575 thoughts on “A carpideira

  1. Admiring the dedication you put into your blog and detailed information you present. It’s great to come across a blog every once in a while that isn’t the same outdated rehashed information. Excellent read! I’ve bookmarked your site and I’m including your RSS feeds to my Google account.|

  2. There are actually loads of details like that to take into consideration. That could be a nice point to deliver up. I offer the ideas above as normal inspiration however clearly there are questions just like the one you carry up the place the most important factor will likely be working in honest good faith. I don?t know if greatest practices have emerged around issues like that, but I am positive that your job is clearly recognized as a good game. Both girls and boys really feel the impact of just a second’s pleasure, for the remainder of their lives.

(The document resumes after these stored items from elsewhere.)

/-- What a program's pass makes of its sectors: those still in swatches lie on NAND, are no longer exposed and have their swatches
freed by an owner; conventional map entries that still name the swatch name the log copy (R115, R124, R131). -/
def State.settleSectors (s : State) (owner : SwOwner) (p : ProgOp) : State :=
  let u := s.unitSectors p.bolt
  let keys := p.keys
  let put := fun (s : State) (e : (Nat × Nat) × Nat) =>
    let off := if keyNsid e.1.1 = 1 then keyLba e.1.1 % max 1 s.zsize else p.chunk * u + e.2
    let place := nandKey p.bolt off
    match Tab.find s.wr.swatches e.1.1 with
    | none => s
    | some x =>
      if x.gen = e.1.2 then
        let s : State := { s with dies.nand := Tab.set s.dies.nand place x
                                  wr.swatches := Tab.del s.wr.swatches e.1.1
                                  dies.spilled := Tab.del s.dies.spilled e.1.1 }
        if keyNsid e.1.1 = 2 then { s with wr.convMap := Tab.set s.wr.convMap e.1.1 place } else s
      else s
  let s := (keys.zipIdx).foldl put s
  let s := { s with wr.staging := s.wr.staging.filter (fun e => !keys.any (fun k => decide (k.1 = e.1 ∧ k.2 = e.2.gen))) }
  let last := lastOwner (s.dieFailed (s.dieOf (boltGroup p.bolt) p.column))
  let s := (((s.unexpose keys).unstage keys.contains).freeBy owner last p.writer keys).restoredDone (keys.map (·.1))
  if p.kind = .raw then s.respond p.opId true 0 else s

/-- The parity unit of an accumulator half: queued at its die, or, where that die has failed, not programmed, the
accumulator then holding nothing (R126, R127). -/
def State.parityReady (s : State) (a : Accum) (writer : Nat) : State :=
  let col := 16 * a.half + parityCol a.bolt
  let d := s.dieOf (boltGroup a.bolt) col
  if (s.die d).failed then a.held.foldl (State.settleSectors · .accumulator) (s.clearAccum a.bolt a.half)
  else
    let (op, s) := (s.setAccum { a with queued := true }).newOp
    s.submitProg d { (default : ProgOp) with
      bolt := a.bolt
      column := col
      row := a.row
      kind := .parity
      slc := s.isSlc a.bolt
      writer := writer
      unit := s.unitOf a.bolt col
      src := 256
      opId := op }

/-- Whether the parity of an open half-stripe is being rebuilt after a loss of power (R126). -/
def State.parityRebuilding (s : State) (b h : Nat) : Bool :=
  s.recl.items.any (fun i => decide (i.bolt = b ∧ i.kind = .parityRebuild h))

/-- A log bolt for a tenant's next chunk: its current one, or a free one of its set in rotation (R132). -/
def State.logBoltFor (s : State) (slot : Nat) : Option (Nat × (Nat × State)) :=
  match Tab.find s.wr.logOpen slot with
  | some (b, n) =>
    some (b, (n, { s with wr.logOpen :=
      if (n + 1) * 8 = 30 * s.dp.rows * 8 then Tab.del s.wr.logOpen slot else Tab.set s.wr.logOpen slot (b, n + 1) }))
  | none =>
    let gs := match Tab.find s.bolts.logRr slot with
      | none => sortOn (· ≤ ·) (s.tenantD slot).groups
      | some l => rotated (s.tenantD slot).groups l
    match gs.findSome? (fun g => (s.freeLogs g).head?) with
    | none => none
    | some b =>
      let s := s.updBolt b (fun x => { x with st := .bound, use := .log slot })
      let s := { s with bolts.logRr := Tab.set s.bolts.logRr slot (boltGroup b), wr.logOpen := Tab.set s.wr.logOpen slot (b, 1) }
      some (b, (0, s.updLogState))

/-- Marks a log bolt full when its last chunk is placed (R178). -/
def State.noteFull (s : State) (b n : Nat) : State :=
  if n + 1 = 30 * s.dp.rows then
    let (q, s) := s.nextSeq
    s.updBolt b (fun x => { x with fillSeq := q })
  else s

/-- Tries to place a ready chunk: it takes its place in its log bolt if it is conventional, is XORed into the accumulator
of its half-stripe, and its program is queued; false where it must wait (R126, R127, R131, R132, R184, R190). -/
def State.placeChunk (s : State) (p : ProgOp) : Bool × State :=
  if p.opId ≠ 0 then
    if s.relocating p.bolt ∨ s.rebuilding p.bolt p.column then (false, s)
    else
      let d := s.dieOf (boltGroup p.bolt) p.column
      if (s.die d).failed then (true, s.settleSectors .accumulator p)
      else
        let (op, s) := s.newOp
        (true, s.submitProg d { p with opId := op, unit := s.unitOf p.bolt p.column })
  else
  let placed : Option (ProgOp × State) :=
    if p.bolt < 2 ^ 18 then some (p, s)
    else match s.logBoltFor p.writer with
      | none => none
      | some (b, (n, s)) =>
        some ({ p with bolt := b, chunk := n, column := chunkColumn b n, row := chunkRow n, slc := true,
                       unit := s.unitOf b (chunkColumn b n) }, s.noteFull b n)
  match placed with
  | none => (false, s)
  | some (p, s1) =>
    let h := p.column / 16
    let a := s1.accumFor p.bolt h p.row
    if a.row ≠ p.row ∨ s1.relocating p.bolt ∨ s1.rebuilding p.bolt p.column then (false, s)
    else
      let d := s1.dieOf (boltGroup p.bolt) p.column
      let failed := (s1.die d).failed
      let a := { a with chunks := addOnce a.chunks p.column, held := if failed then a.held ++ [p] else a.held }
      let s1 := s1.setAccum a
      let s1 : State := if failed then s1
        else
          let (op, s2) := s1.newOp
          s2.submitProg d { p with opId := op }
      (true, if a.chunks.length = 15 ∧ !s1.parityRebuilding p.bolt h then s1.parityReady a p.writer else s1)

/-- The ready chunks that wait tried again, oldest first (R126). -/
def State.drainReady (s : State) : State :=
  s.wr.ready.foldl (fun s p =>
    let (ok, s) := s.placeChunk p
    if ok then s else { s with wr.ready := s.wr.ready ++ [p] }) { s with wr.ready := [] }

/-- A chunk is ready: it goes behind those of its bolt that wait (R126). -/
def State.chunkReady (s : State) (p : ProgOp) : State :=
  if s.wr.ready.any (fun q => decide (q.bolt = p.bolt ∧ (p.bolt < 2 ^ 18 ∨ q.writer = p.writer) ∧ q.column / 16 = p.column / 16)) then
    { s with wr.ready := s.wr.ready ++ [p] }
  else
    let (ok, s) := s.placeChunk p
    if ok then s else { s with wr.ready := s.wr.ready ++ [p] }

/-- The program of chunk `k` of a zone's bolt. -/
def State.zoneChunk (s : State) (b k slot : Nat) (keys : List (Nat × Nat)) (kind : ProgKind) : ProgOp :=
  { (default : ProgOp) with
    bolt := b
    column := chunkColumn b k
    row := chunkRow k
    kind := kind
    writer := slot
    count := keys.length
    chunk := k
    keys := keys
    unit := s.unitOf b (chunkColumn b k)
    src := 256 }

/-! Tail spills (R124). -/

/-- The next die of a group's tail rotation that is in service (R124). -/
def State.tailColumn (s : State) (g : Nat) : Option Nat :=
  let order := match Tab.find s.bolts.tailRr g with
    | none => List.range 32
    | some l => (List.range 32).map (fun j => (l + 1 + j) % 32)
  order.find? (fun c => !(s.die (s.dieOf g c)).failed && !(s.die (s.dieOf g c)).recovering)

/-- The unit of a die that holds its tail area: that of system bolt 3 (R78, R124; DESIGN CHOICE, log 92). -/
def State.tailUnit (s : State) (g c : Nat) : Nat := s.unitOf (boltNo g 3) c

/-- The state with one spill of at most 8 sectors issued to the next die of the group's rotation. -/
def State.spillOne (s : State) (g bolt slot : Nat) (keys : List (Nat × Nat)) : State :=
  match s.tailColumn g with
  | none => s
  | some c =>
    let (op, s) := ({ s with bolts.tailRr := Tab.set s.bolts.tailRr g c } : State).newOp
    s.submitProg (s.dieOf g c) { (default : ProgOp) with
      bolt := bolt
      column := c
      unit := s.tailUnit g c
      kind := .spill
      slc := true
      writer := slot
      keys := keys
      src := 256
      opId := op }

/-- A list cut into runs of 8, at most `n` of them. -/
def runsOf8 {α : Type} : Nat → List α → List (List α)
  | 0, _ => []
  | n + 1, xs => if xs.isEmpty then [] else xs.take 8 :: runsOf8 n (xs.drop 8)

/-- The group that a partial chunk's spills go to: its zone's, or its log bolt's (R124). -/
def State.spillGroup (s : State) (p : Partial) : Option (Nat × Nat) :=
  if p.nsid = 1 then ((s.tenantD p.tenant).zone (p.index / 65536)).bolt.map (fun b => (boltGroup b, b))
  else match Tab.find s.wr.logOpen p.tenant with
    | some (b, _) => some (boltGroup b, b)
    | none => ((s.tenantD p.tenant).groups.find? (fun g => !(s.freeLogs g).isEmpty)).map (fun g => (g, boltNo g 6))

/-- A partial chunk spilled: its committed sectors that are exposed and not already being spilled (R124). -/
def State.spillPartial (s : State) (p : Partial) : State :=
  let keys := (p.lbas.map (fun l => (secKey p.tenant p.nsid l.1, l.2))).drop (p.spilled + p.spilling)
  match s.spillGroup p with
  | none => s
  | some (g, b) =>
    if keys.isEmpty then s
    else
      let s := { s with wr.partials := s.wr.partials.map (fun q => if q = p then { q with spilling := q.spilling + keys.length } else q) }
      (runsOf8 8 keys).foldl (fun s ks => s.spillOne g b p.tenant ks) s

/-- Sectors that spills under way will make durable. -/
def State.spilling (s : State) : Nat := s.wr.partials.foldl (fun n p => n + p.spilling) 0

/-- The oldest partial chunk with sectors that no spill covers, spilled for a commit that waits on the cap (R124). -/
def State.spillOldest (s : State) : State :=
  let ps := s.wr.partials.filter (fun p => decide (p.spilled + p.spilling < p.lbas.length))
  match ps.foldl (fun (acc : Option Partial) p => match acc with
      | none => some p
      | some q => if p.born < q.born then some p else some q) none with
  | none => s
  | some p => s.spillPartial p

/-- Partial chunks spilled, oldest first, until the spills under way bring the exposed-data count within the cap (R124). -/
def State.spillDown : Nat → State → State
  | 0, s => s
  | n + 1, s => if s.capSectors + s.spilling < s.exposed then State.spillDown n s.spillOldest else s

/-! Zone transitions with data in flight (R120, R122, R561). -/

/-- Programs in flight on the dies of a bolt's group that belong to the bolt. -/
def State.inFlight (s : State) (b : Nat) : Nat :=
  (s.dies.table.filter (fun p => match p.2.prog with | none => false | some q => decide (q.bolt = b))).length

  3. This is really interesting, You are a very skilled blogger. I have joined your feed and look forward to seeking more of your wonderful post. Also, I have shared your website in my social networks!|

  4. Thank you a lot for giving everyone remarkably splendid opportunity to check tips from this web site. It’s usually so excellent and jam-packed with a lot of fun for me and my office friends to visit the blog at a minimum thrice per week to read the fresh secrets you have got. Of course, we’re always happy for the unique strategies you serve. Selected 3 ideas on this page are rather the most suitable we have all ever had.

  5. I feel this is among the most important information for me. And i am glad reading your article. But should remark on some general issues, The website style is great, the articles is truly great : D. Just right activity, cheers

  6. I am only writing to let you know what a fine encounter my princess went through browsing the blog. She came to find a lot of pieces, which include what it’s like to possess an awesome coaching character to get many others without problems master chosen complex subject matter. You actually exceeded readers’ desires. Thank you for imparting those invaluable, trusted, edifying as well as easy guidance on your topic to Sandra.

  7. hello!,I really like your writing very a lot! percentage we keep up a correspondence more approximately your post on AOL? I require a specialist on this area to solve my problem. May be that’s you! Having a look forward to look you.

  8. Hello there, I found your web site via Google while searching for a related topic, your website came up, it looks good. I’ve bookmarked it in my google bookmarks.

  9. It’s a shame you don’t have a donate button! I’d without a doubt donate to this excellent blog! I guess for now i’ll settle for bookmarking and adding your RSS feed to my Google account. I look forward to new updates and will share this site with my Facebook group. Talk soon!|

  10. I feel that is one of the so much important info for me. And i’m satisfied reading your article. However should commentary on few basic things, The web site style is perfect, the articles is in reality nice : D. Good process, cheers|

  11. Aw, this was a really nice post. In concept I would like to put in writing like this additionally – taking time and actual effort to make an excellent article… however what can I say… I procrastinate alot and under no circumstances seem to get something done.

  12. I do not even know how I stopped up right here, however I assumed this publish was once good. I don’t realize who you might be but certainly you are going to a well-known blogger should you aren’t already. Cheers!|

Deixe uma resposta

O seu endereço de e-mail não será publicado.